Stored items from a collection
◇ ◇ ◇
theorem witness_IdxGetRunsItsExtensionWord :
    let s := moving (.request (ask 0x40 0 0)) (atPc 0x000FFFFE user)
    s.host = .request (ask 0x40 0 0) :: [] ∧ (ask 0x40 0 0).cmd = 0x40 ∧ s.run = .running
    ∧ s.pc.toNat + 2 ≤ s.cfg.memAloc.toNat := by decide

theorem witness_HostMovesWriteOnlyTheirField :
    (moving (.writeD 7 1) user).host = .writeD 7 1 :: [] ∧ (moving (.writeA 0 1) user).host = .writeA 0 1 :: []
    ∧ (moving (.writeSr 0x2000) user).host = .writeSr 0x2000 :: [] ∧ (moving (.writePc 1) user).host = .writePc 1 :: []
    ∧ ((moving (.writeMem 0xFFFFF 1) user).host = .writeMem 0xFFFFF 1 :: [] ∧ 0xFFFFF < user.cfg.memAloc.toNat)
    ∧ ((moving (.writeMem 0x100000 1) user).host = .writeMem 0x100000 1 :: [] ∧ user.cfg.memAloc.toNat ≤ 0x100000)
    ∧ user.host = [] := by decide

theorem witness_HostRestartSetsRunAndPcOnly : (moving (.restart 0x3000) held).host = .restart 0x3000 :: [] := by decide

theorem witness_ConfigurationIsStableDuringARun :
    (∃ t, step (moving (.writeSr 0) held) = .next t ∧ (t.result.isSome && held.result.isSome) = true)
    ∧ (∃ t, step (moving (.configure { Config.t0 with memAloc := 0xC00000 }) user) = .next t
        ∧ (t.cfg.memAloc == 0xC00000) = true) :=
  ⟨exists_next (p := fun t => t.result.isSome && held.result.isSome) (by decide),
    exists_next (p := fun t => t.cfg.memAloc == 0xC00000) (by decide)⟩

theorem witness_ConfigureActsBeforeTheFirstCommandOnly :
    (moving (.configure Config.t0) user).host = .configure Config.t0 :: [] ∧ user.result = none ∧ Config.t0.wf = true
    ∧ Config.wf { Config.t0 with memAloc := 0x1FFF } = false
    ∧ held.result = some (.aborted .explicit .read 0x00C12345) := by decide

theorem witness_EveryStepKeepsTheInvariant :
    machineInv (moving (.request (ask 0x30 0xFFFFF 1)) user) = true
    ∧ ∃ t, step (moving (.request (ask 0x30 0xFFFFF 1)) user) = .next t ∧ (t.mem == [(0xFFFFF, 1)]) = true :=
  ⟨by decide, exists_next (p := fun t => t.mem == [(0xFFFFF, 1)]) (by decide)⟩

theorem witness_CanonicalMemoriesThatReadAlikeAreEqual :
    Memory.wf [(0, 1), (5, 2)] = true ∧ Memory.wf (writeByte (writeByte [] 5 2) 0 1) = true
    ∧ ∀ a, readByte [(0, 1), (5, 2)] a = readByte (writeByte (writeByte [] 5 2) 0 1) a :=
  ⟨by decide, by decide, fun _ => rfl⟩

theorem witness_GuardDecidesByRegionThenModeAndBound :
    user.run = .running
    ∧ (0xC00000 ≤ (0xC00000 : Word) &&& 0x00FFFFFF ∧ through.cfg.ioThrough = true)
    ∧ (0xC00000 ≤ (0xFFFFFFFF : Word) &&& 0x00FFFFFF ∧ user.cfg.ioThrough = false)
    ∧ ((0xBFFFFF : Word) &&& 0x00FFFFFF < 0xC00000 ∧ sup.cfg.memAloc ≤ (0xBFFFFF : Word) &&& 0x00FFFFFF)
    ∧ ((0x0FFFFF : Word) &&& 0x00FFFFFF < 0xC00000 ∧ supervisor user = false)
    ∧ ((0x0FFFFF : Word) &&& 0x00FFFFFF < 0xC00000 ∧ supervisor sup = true
        ∧ (0x0FFFFF : Word) &&& 0x00FFFFFF < sup.cfg.memAloc) := by decide

theorem witness_GuardVerdictIgnoresTheDirection : user.run = .running ∧ sup.run = .running := by decide

theorem witness_AccessVerdictByRegion :
    (user.run = .running ∧ user.cfg.wf = true ∧ through.run = .running ∧ through.cfg.wf = true)
    ∧ (regionOf user.cfg (mask24 0x1FFF) = .low ∧ supervisor user = false)
    ∧ (regionOf sup.cfg (mask24 0x1FFF) = .low ∧ supervisor sup = true)
    ∧ (regionOf user.cfg (mask24 0x2000) = .ram ∧ regionOf user.cfg (mask24 0xFFFFF) = .ram)
    ∧ (regionOf sup.cfg (mask24 0x100000) = .hole ∧ regionOf sup.cfg (mask24 0xBFFFFF) = .hole)
    ∧ (regionOf sup.cfg (mask24 0xC00000) = .io ∧ sup.cfg.ioThrough = false)
    ∧ (regionOf through.cfg (mask24 0xFFFFFFFF) = .io ∧ through.cfg.ioThrough = true) := by decide

theorem witness_MemReadReturnsTheBytes :
    user.run = .running
    ∧ (performed 0xFFFFF user = true ∧ 0xFFFFF = (mask24 0xFFFFF).toNat)
    ∧ (performed 0xFFFFE user = true ∧ 0xFFFFE = (mask24 0xFFFFE).toNat ∧ 0xFFFFE + 2 ≤ user.cfg.memAloc.toNat)
    ∧ (performed 0xFFFFC user = true ∧ 0xFFFFC = (mask24 0xFFFFC).toNat ∧ 0xFFFFC + 4 ≤ user.cfg.memAloc.toNat) := by decide

theorem witness_MemWriteStoresTheBytes :
    sup.run = .running
    ∧ (performed 0 sup = true ∧ 0 = (mask24 0).toNat)
    ∧ (performed 0xFFFFE sup = true ∧ 0xFFFFE = (mask24 0xFFFFE).toNat ∧ 0xFFFFE + 2 ≤ sup.cfg.memAloc.toNat)
    ∧ (performed 0xFFFFC sup = true ∧ 0xFFFFC = (mask24 0xFFFFC).toNat ∧ 0xFFFFC + 4 ≤ sup.cfg.memAloc.toNat) := by decide

theorem witness_PassThroughNeutralisesTheIoRegion :
    through.run = .running ∧ through.cfg.wf = true ∧ through.cfg.ioThrough = true
    ∧ 0xC00000 ≤ (0xC00000 : Word) &&& 0x00FFFFFF ∧ 0xC00000 ≤ (0xFFFFFFFF : Word) &&& 0x00FFFFFF := by decide

theorem witness_SpanPastTheBufferFaults :
    sup.run = .running ∧ (performed 0xFFFFF sup = true ∧ sup.cfg.memAloc.toNat < (mask24 0xFFFFF).toNat + sizeBytes .word)
    ∧ exec (memRdOf .word 0xFFFFF) sup = .fault .spanOutOfBuffer ∧ exec (memRdOf .long 0xFFFFD) sup = .fault .spanOutOfBuffer :=
  ⟨by decide, by decide, is_fault (by decide), is_fault (by decide)⟩

theorem witness_ReadAfterWriteReturnsTheValue :
    (user.run = .running ∧ performed 0x01002000 user = true ∧ fits .long 0x01002000 user = true)
    ∧ (through.run = .running ∧ through.cfg.wf = true ∧ through.cfg.ioThrough = true ∧ 0xC00000 ≤ mask24 0xC00000) := by decide

theorem witness_DataIsBigEndian :
    user.run = .running ∧ performed 0xFFFFC user = true ∧ fits .long 0xFFFFC user = true := by decide

theorem witness_MixedWidthsSeeTheSameBytes :
    sup.run = .running ∧ sup.cfg.wf = true ∧ performed 0x1FFE sup = true ∧ fits .long 0x1FFE sup = true := by decide

theorem witness_MaskedAddressesAreAliases :
    (atPc 0x1000000 user).run = .running ∧ (atPc 0x1000000 user).cfg.wf = true
    ∧ 0x1000000 ≤ (atPc 0x1000000 user).pc.toNat := by decide

theorem witness_UserModeNeverWritesLow :
    user.sr.getLsbD 13 = false
    ∧ (∃ t, exec (.memWrW 0x2000 0xA1B2) user = .next t ∧ (t.mem == [(0x2000, 0xA1), (0x2001, 0xB2)]) = true)
    ∧ 0x1FFF < user.cfg.envTop.toNat :=
  ⟨by decide, exists_next (p := fun t => t.mem == [(0x2000, 0xA1), (0x2001, 0xB2)]) (by decide), by decide⟩

theorem witness_UserModeNeverReadsLowThroughTheAccessor :
    user.sr.getLsbD 13 = false ∧ agreeFrom user.cfg.envTop.toNat user.mem [(0x1FFF, 1)]
    ∧ (∃ t, exec (memRdOf .word 0x2000) user = .next t ∧ (t.result == some (.ok (respData 0))) = true)
    ∧ (∃ t, exec (.guardRd 0x2000) user = .next t ∧ (t.run == .aborting) = true)
    ∧ (∃ t, exec (.guardWr 0x2000) user = .next t ∧ (t.run == .aborting) = true) := by
  refine ⟨by decide, ?_, exists_next (p := fun t => t.result == some (.ok (respData 0))) (by decide),
    exists_next (p := fun t => t.run == .aborting) (by decide), exists_next (p := fun t => t.run == .aborting) (by decide)⟩
  intro a ha
  have h : 0x1FFF ≠ a := by
    have e : user.cfg.envTop.toNat = 0x2000 := by decide
    omega
  exact (if_neg h).symm

theorem witness_IdxGetAddsIndexAndDisplacement :
    let s := atPc 0x000FFFFE (withBytes [(0xFFFFE, 0xF8), (0xFFFFF, 0x7F)] (user.setA 7 0xFFFFFFFF))
    s.run = .running ∧ s.pc.toNat + 2 ≤ s.cfg.memAloc.toNat
    ∧ (0xF87F : Half) = readByte s.mem s.pc.toNat ++ readByte s.mem (s.pc.toNat + 1)
    ∧ (0xFFFFFFFF : Word) = (if (0xF87F : Half).getLsbD 15 then s.areg.get ((0xF87F : Half).extractLsb' 12 3).toFin
        else s.dreg.get ((0xF87F : Half).extractLsb' 12 3).toFin) := by decide

theorem witness_ImmGetReturnsTheSlot :
    user.run = .running
    ∧ (0xFFFFE = (atPc 0xFFFFE user).pc.toNat ∧ 0xFFFFE + 2 ≤ user.cfg.memAloc.toNat)
    ∧ (0xFFFFC = (atPc 0xFFFFC user).pc.toNat ∧ 0xFFFFC + 4 ≤ user.cfg.memAloc.toNat) := by decide

theorem witness_FetchPastTheBufferFaults :
    user.run = .running ∧ consumed .immGetL = some 4 ∧ user.cfg.memAloc.toNat < (atPc 0xFFFFD user).pc.toNat + 4
    ∧ (atPc 0xFFFFC user).pc.toNat + 4 ≤ user.cfg.memAloc.toNat := by decide

theorem witness_PcAdvancesByTheBytesConsumed :
    (isOperandWord .immGetL = false ∧ consumed .immGetL = some 4 ∧ (atPc 0xFFFFC user).run = .running
      ∧ ∃ t, exec .immGetL (atPc 0xFFFFC user) = .next t ∧ (t.pc == 0x100000) = true)
    ∧ (isOperandWord (.abort 0) = false ∧ consumed (.abort 0) = none
      ∧ ∃ t, exec (.abort 0) user = .next t ∧ (t.run == .aborting) = true)
    ∧ (∃ t, exec .immGetL held = .next t ∧ (t.result == some (.refused .aborting)) = true) :=
  ⟨⟨by decide, by decide, by decide, exists_next (p := fun t => t.pc == 0x100000) (by decide)⟩,
    ⟨by decide, by decide, exists_next (p := fun t => t.run == .aborting) (by decide)⟩,
    exists_next (p := fun t => t.result == some (.refused .aborting)) (by decide)⟩

theorem witness_DecoderDependsOnItsSlotOnly :
    consumed .idxGet = some 2 ∧ user.run = .running ∧ (∃ t, exec .idxGet user = .next t ∧ (t.pc == 2) = true)
    ∧ ∀ k, k < 2 → readByte [(2, 1)] (user.pc.toNat + k) = readByte user.mem (user.pc.toNat + k) :=
  ⟨by decide, by decide, exists_next (p := fun t => t.pc == 2) (by decide), by decide⟩

theorem witness_DecoderAgreesWithTheAccessorInRam :
    user.run = .running ∧ user.cfg.wf = true
    ∧ (user.cfg.envTop ≤ (atPc 0xFFFFE user).pc ∧ (atPc 0xFFFFE user).pc.toNat + 2 ≤ user.cfg.memAloc.toNat)
    ∧ (user.cfg.envTop ≤ (atPc 0x2000 user).pc ∧ (atPc 0x2000 user).pc.toNat + 4 ≤ user.cfg.memAloc.toNat)
    ∧ ((atPc 0x1FFF user).pc < user.cfg.envTop ∧ user.sr.getLsbD 13 = false
        ∧ (atPc 0x1FFF user).pc.toNat + 4 ≤ user.cfg.memAloc.toNat) := by decide

theorem witness_ScaleBitsAreIgnored :
    let s := withBytes [(0, 0x08), (1, 0x10)] user
    s.run = .running ∧ s.pc.toNat + 2 ≤ s.cfg.memAloc.toNat
    ∧ readByte s.mem s.pc.toNat ++ readByte s.mem (s.pc.toNat + 1) = (0x0810 : Half)
    ∧ readByte [(0, 0x0F), (1, 0x10)] s.pc.toNat ++ readByte [(0, 0x0F), (1, 0x10)] (s.pc.toNat + 1) = (0x0F10 : Half)
    ∧ (0x0810 : Half) &&& 0xF8FF = 0x0F10 &&& 0xF8FF
    ∧ ∃ t, exec .idxGet s = .next t ∧ (t.pc == 2) = true :=
  ⟨by decide, by decide, by decide, by decide, by decide, exists_next (p := fun t => t.pc == 2) (by decide)⟩

theorem witness_ExtensionWordsGiveIndexPlusDisplacement : user.run = .running ∧ sup.run = .running := by decide

theorem witness_FetchSeesTheStoreBeforeIt :
    user.run = .running
    ∧ (performed 0xFFFFE user = true ∧ mask24 0xFFFFE = (atPc 0xFFFFE user).pc ∧ fits .word 0xFFFFE user = true)
    ∧ (performed 0xFF002000 user = true ∧ mask24 0xFF002000 = (atPc 0x2000 user).pc ∧ fits .long 0xFF002000 user = true) := by decide

theorem witness_AbortCommandTakesTheAbort : user.run = .running ∧ sup.run = .running := by decide

theorem witness_EveryAbortRunsTheOneSequence :
    sup.run = .running ∧ ∃ t, exec (.memWrL 0xC00000 1) sup = .next t ∧ (t.run == .aborting) = true :=
  ⟨by decide, exists_next (p := fun t => t.run == .aborting) (by decide)⟩

theorem witness_EveryAbortHasStatusTwoAndReleasesOnce :
    user.run = .running ∧ ∃ t, exec (.guardRd 0x00BFFFFF) user = .next t ∧ (t.run == .aborting) = true :=
  ⟨by decide, exists_next (p := fun t => t.run == .aborting) (by decide)⟩

theorem witness_AbortKindsHaveTheirCauses :
    user.run = .running
    ∧ (∃ t, exec (.memRdB 0x12C00000) user = .next t ∧ (t.result == some (.aborted .ioRegion .read 0xC00000)) = true)
    ∧ (∃ t, exec (.memWrB 0xBFFFFF 1) user = .next t ∧ (t.result == some (.aborted .invalidAddress .write 0xBFFFFF)) = true)
    ∧ (∃ t, exec (.abort 0xFFFFFFFF) user = .next t ∧ (t.result == some (.aborted .explicit .read 0xFFFFFFFF)) = true) :=
  ⟨by decide, exists_next (p := fun t => t.result == some (.aborted .ioRegion .read 0xC00000)) (by decide),
    exists_next (p := fun t => t.result == some (.aborted .invalidAddress .write 0xBFFFFF)) (by decide),
    exists_next (p := fun t => t.result == some (.aborted .explicit .read 0xFFFFFFFF)) (by decide)⟩

theorem witness_DiagOnlyAddsTheRegisterDump : ∃ t, exec (.abort 0) user = .next t ∧ (t.out.length == 3) = true :=
  exists_next (p := fun t => t.out.length == 3) (by decide)

theorem witness_HoldRefusesEveryCommand : held.run = .aborting := by decide

theorem witness_OnlyRestartLiftsTheHold :
    (user.run = .running
      ∧ ∃ t, step (moving (.request (ask 0x60 0 0)) user) = .next t ∧ (t.run == .aborting) = true)
    ∧ (held.run = .aborting ∧ ∃ t, step (moving (.restart 0) held) = .next t ∧ (t.run == .running) = true) :=
  ⟨⟨by decide, exists_next (p := fun t => t.run == .aborting) (by decide)⟩,
    ⟨by decide, exists_next (p := fun t => t.run == .running) (by decide)⟩⟩

theorem witness_TraceGrowsOnlyByAborts :
    (∃ t, step (moving (.request (ask 0x20 0 0)) user) = .next t ∧ (t.out.length == 4) = true)
    ∧ ∃ t, step user = .next t ∧ (t.out == []) = true :=
  ⟨exists_next (p := fun t => t.out.length == 4) (by decide), exists_next (p := fun t => t.out == []) (by decide)⟩

theorem witness_CommandsNeverWriteTheHostsRegisters :
    ∃ t, exec .idxGet user = .next t ∧ (!wasAborted t) = true :=
  exists_next (p := fun t => !wasAborted t) (by decide)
◇ ◇ ◇
## [Exercise requirements]
Taking the line with "[]) (by decide)⟩" as the first and the line with "t ∧ (!wasAborted" as the last, retype that stretch of the data above exactly, with no other lines.

## [Output for this task]
  ⟨exists_next (p := fun t => t.out.length == 4) (by decide), exists_next (p := fun t => t.out == []) (by decide)⟩

theorem witness_CommandsNeverWriteTheHostsRegisters :
    ∃ t, exec .idxGet user = .next t ∧ (!wasAborted t) = true :=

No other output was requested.